Low margin complicates DCF estimation at the stage of making assumptions since an increase in future expenses by several percentage points leads to a significant deviation from the forecasted cash flow and estimated fair market value. This is the reason for the wide range of price targets from investment banks.

IB Targets

Refinitiv

A significant deviation in the estimated fair value implies a potentially high standard deviation of the shares. This is probably one of the main reasons for the discount.

Our UAA Stock Valuation

The DCF model is based on several assumptions. Revenue for the full year is expected to increase by 5% year-on-year, by the lower limit of the forecast range provided by the company’s management. We expect revenue to grow at an average annual rate of 2% from 2025 until the end of the forecast period, by the Fed’s inflation target.

Under Armour management predicts that by the end of the year gross profit will decrease by 375-425 basis points compared to last year. We assume that the indicator will decrease by 400 basis points to 46.5% and will remain at this level until the end of the forecast period. This assumption is not too conservative, since until 2020 the gross profit was in the range of 45.1-46.9%.

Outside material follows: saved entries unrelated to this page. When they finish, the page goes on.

/-- Settles O21: the draw count moves only while busy, and a register is read by a 32-bit access only. -/
theorem hostReadHasNoSideEffect : Obligations.HostReadHasNoSideEffect := by
  intro s off width hs
  refine ⟨?_, fun r hr => ?_⟩
  · obtain ⟨v, d, heq, hd⟩ := busRead_supported s hs
    refine ⟨v, d, heq, fun hidle => ?_⟩
    rcases hd with hd | ⟨hbusy, -, -⟩
    · exact hd
    · rw [hidle] at hbusy
      cases hbusy
  · obtain rfl := regAt_some hr
    obtain rfl := width_of_supported_reg hs
    exact busRead_reg s r

/-- Settles O42: each of a command's three ends changes only STATUS and the output region. -/
theorem everyCommandChangesOnlyStatusAndItsOutput : Obligations.EveryCommandChangesOnlyStatusAndItsOutput := by
  intro i s
  obtain ⟨t, ht, hends⟩ := exec_ends i s
  have hc := hends.changesOnly
  exact ⟨t, ht, hc.frame, hc.idle, hc.done, hc.elsewhere, hc.invalid⟩

/-- Settles O47: of the effects a host access can have, those that write a register or BUF need an idle engine. -/
theorem hostCannotDisturbAPendingCommand : Obligations.HostCannotDisturbAPendingCommand := by
  intro s t a hbusy ht
  cases hostAccess_effect ht with
  | answered | lost | statusWritten => exact ⟨rfl, rfl, rfl, rfl, rfl, rfl, rfl, rfl⟩
  | regWritten hidle _ _ | ignored hidle | bufWritten hidle _ _ => exact absurd hbusy (by simp [hidle])

/-- Settles O9: one rule per kind of turn. -/
theorem stepTakesTheNextTurn : Obligations.StepTakesTheNextTurn := by
  intro s
  refine ⟨fun a rest h => step_host h, fun rest h => step_resetInput h, fun rest hidle h => ?_, fun hidle h => ?_⟩
  · rw [step_engine h]
    exact engineTurn_idle hidle
  · rw [step_unscheduled h, engineTurn_idle hidle]

/-- Settles O14: a write of STATUS is its W1C action, any other is lost. -/
theorem writeWhileBusyIsLost : Obligations.WriteWhileBusyIsLost := by
  intro s off width v hbusy hs
  refine ⟨fun hoff => busWrite_busy hs hbusy hoff, ?_⟩
  rintro rfl
  obtain rfl : width = 32 := width_of_supported_reg (r := .status) hs
  exact busWrite_status s v

/-- Settles O22: none of these accesses is among those the window accepts. -/
theorem unsupportedAccessIsRefused : Obligations.UnsupportedAccessIsRefused := by
  intro s off width v h
  have hs : supportedAccess off width = false := by
    rw [Bool.eq_false_iff, ne_eq, supportedAccess_iff]
    omega
  exact ⟨busRead_refused hs, busWrite_refused hs⟩

/-- Settles O23: the window's two ends bound `windowOffset`. -/
theorem windowBoundsHostAccesses : Obligations.WindowBoundsHostAccesses := by
  intro s addr width v
  refine ⟨fun hout => ?_, ?_⟩
  · have hw := windowOffset_outside hout
    exact ⟨hostAccess_read_outside s width hw, hostAccess_write_outside s width v hw⟩
  · rintro off hoff rfl
    exact ⟨hostAccess_read_base s width hoff, hostAccess_write_base s width v hoff⟩

end Sys2Proof.Machine

/-! # The encoding family (30_encoding.md): the command word, its decoder and encoder, and the statements that write it -/

/-! ## Rules: the fields of a command word -/

namespace Sys2Proof

open Sys2Proof.Machine

/-! ### Fields -/

theorem bits_and (w m : Word) (hi lo : Nat) : bits (w &&& m) hi lo = bits w hi lo &&& bits m hi lo := by
  rw [bits, BitVec.toNat_and, Nat.and_div_two_pow, Nat.and_mod_two_pow, ← bits, ← bits]

theorem bits_or (w m : Word) (hi lo : Nat) : bits (w ||| m) hi lo = bits w hi lo ||| bits m hi lo := by
  rw [bits, BitVec.toNat_or, Nat.or_div_two_pow, Nat.or_mod_two_pow, ← bits, ← bits]
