/-- Every move of the host keeps the invariant. -/
theorem HostMove.inv {s t : State} {op : HostOp} (hmove : HostMove s op t) (h : Inv s) : Inv t := by
  have hparts := h
  obtain ⟨hvalid, ⟨hibuf, hpbuf, htlvt⟩, hres, herr, hcur, htable, ⟨hkinds, hperr, hdispatch⟩, hirq, hidle⟩ := hparts
  cases hmove with
  | answer r n => exact h
  | drop w a d hbusy hlegal =>
    exact ⟨hvalid, ⟨hibuf, hpbuf, htlvt⟩, hres, herr, hcur, htable, ⟨hkinds, hperr, hdispatch⟩, hirq, fun hi => by
      rw [show s.phase = .idle from hi] at hbusy
      cases hbusy⟩
  | start d hquiet hstart =>
    exact Inv.start (s := { s with ie := d.getLsbD 1, pfe := d.getLsbD 2 })
      ⟨hvalid, ⟨hibuf, hpbuf, htlvt⟩, hres, herr, hcur, htable, ⟨hkinds, hperr, not_dispatch_of_quiet hquiet⟩, hirq, hidle⟩
  | control hquiet ie pfe =>
    exact ⟨hvalid, ⟨hibuf, hpbuf, htlvt⟩, hres, herr, hcur, htable, ⟨hkinds, hperr, not_dispatch_of_quiet hquiet⟩, hirq,
      hidle⟩
  | status d hquiet =>
    refine ⟨hvalid, ⟨hibuf, hpbuf, htlvt⟩, hres, herr, hcur, htable, ⟨hkinds, hperr, not_dispatch_of_quiet hquiet⟩,
      fun hb => (nomatch hquiet.symm.trans hb), fun hi => ?_⟩
    obtain ⟨hirqPend, hwdrop⟩ := hidle hi
    exact ⟨by simp [State.writeStatus, hirqPend], by simp [State.writeStatus, hwdrop]⟩
  | input hquiet len ftype lo hi sel =>
    exact ⟨hvalid, ⟨hibuf, hpbuf, htlvt⟩, hres, herr, hcur.of_quiet hquiet rfl rfl ⟨rfl, rfl, rfl, rfl⟩, htable,
      ⟨hkinds, hperr, not_dispatch_of_quiet hquiet⟩, hirq, hidle⟩
  | ibuf hquiet off bs =>
    exact ⟨hvalid, ⟨Memory.wf_writeBytes _ _ _ hibuf, hpbuf, htlvt⟩, hres, herr, hcur, htable,
      ⟨hkinds, hperr, not_dispatch_of_quiet hquiet⟩, hirq, hidle⟩

/-! The obligations -/

/-- Settles O54, by who moves. -/
theorem stepKeepsInvariant : Obligations.StepKeepsInvariant := by
  intro s t h hstep
  have hpopped : Inv s.popped := h
  obtain ⟨-, hmove⟩ | ⟨op, later, -, hmove⟩ | ⟨later, -, rfl⟩ := step_moves hstep
  · exact hmove.inv hpopped
  · exact hmove.inv hpopped
  · exact hpopped.rst

/-- Settles O55: after reset nothing is written and no decode runs. -/
theorem resetMeetsInvariants : Obligations.ResetMeetsInvariants :=
  ⟨inv_resetWith (by decide) 0 0 [] [], fun h => by simp at h, fun h => by simp at h, fun h => by simp [Phase.tabled] at h⟩

end Sys2Proof.Machine
end

-- ==== O56, O57: payload copies and the accepted header (R204, R219, R222) ====
section

namespace Sys2Proof.Machine

/-! Payload copies -/

/-- The TLV a fetch answers, byte by byte, and its place inside the payload (R215, R218). -/
theorem fetchTlv_bytes {s : State} {i : Instr} (h : fetchTlv s = .ok i) :
    i.tag = s.ibufByte s.cursor.toNat ∧
      i.len = le16 (s.ibufByte (s.cursor.toNat + 1)) (s.ibufByte (s.cursor.toNat + 2)) ∧
      i.value = (List.range i.len.toNat).map (fun k => s.ibufByte (s.cursor.toNat + 3 + k)) ∧
      s.cursor.toNat + 3 + i.len.toNat ≤ s.inLen.toNat ∧ s.inLen.toNat ≤ s.params.maxFrameLen := by
  obtain ⟨-, he⟩ | ⟨-, -, he⟩ | ⟨-, -, -, he⟩ | ⟨hfits, hmax, hok⟩ := fetchTlv_cases s rfl
  · cases h.symm.trans he
  · cases h.symm.trans he
  · cases h.symm.trans he
  · cases h.symm.trans hok
    rw [instrOf_tag, instrOf_len, instrOf_value]
    exact ⟨rfl, rfl, rfl, hfits, hmax⟩

/-- Entry `j` and its payload copy are the bytes of the payload at the entry's cursor (R219, R222). -/
def State.copied (s : State) (j : Nat) : Prop :=
  (s.entry j).tag = s.ibufByte (s.entryCursor j) ∧
    (s.entry j).len = le16 (s.ibufByte (s.entryCursor j + 1)) (s.ibufByte (s.entryCursor j + 2)) ∧
    ∀ k < (s.entry j).len.toNat, s.pbufByte ((s.entry j).poff.toNat + k) = s.ibufByte (s.entryCursor j + 3 + k)

/-- Outside SEG and DISPATCH, `CopyInv` says nothing. -/
theorem copyInv_of_phase {s : State} (h : s.phase ≠ .seg ∧ s.phase ≠ .dispatch) : CopyInv s :=
  fun hphase => absurd hphase (by simp [h])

We expect operating profit for the year to be $312.5 million – management guidance ($300-325 million). This corresponds to an operating margin of 5.2%. Further, we expect operating margins to grow due to a reduction in fixed costs as a percentage of revenue. This assumption is not conservative, since the operating margins Under Armor have always been unstable.

Future capital expenditures as a percentage of revenue are also in line with management’s forecast. DD&A as a percentage of revenue is equal to the average value for the four years 2018-2021. The terminal growth rate is 2%. Our assumptions are presented below:

Assumptions

Created by the author

With the cost of equity equal to 9.88%, the Weighted Average Cost of Capital (WACC) is 8.8%.

WACC

Created by the author

With a final EV/EBITDA of 5.7x (which corresponds to the current indicator for the consumer sector at discretion), our model predicts a fair market value of $3.58 billion, or $7.86 per share, which is below the Wall Street consensus estimate of $10.8. Therefore, the company is trading near the estimated fair market value.

You can see our model here.

Conclusion

The bullish arguments regarding Under Armour are clear and fair: the company was able to keep inventory at the same level, and the signing of Stephen Curry, one of the best basketball players in NBA history, can contribute to the growth of UA. In addition, the company trades at a significant discount to competitors. However, the discount has objective reasons. Firstly, the absence of a permanent CEO creates risks for shareholders. Secondly, low and unstable net margins lead to a significant deviation from the forecasted cash flow and estimated fair market value. We are watching the company from the outside.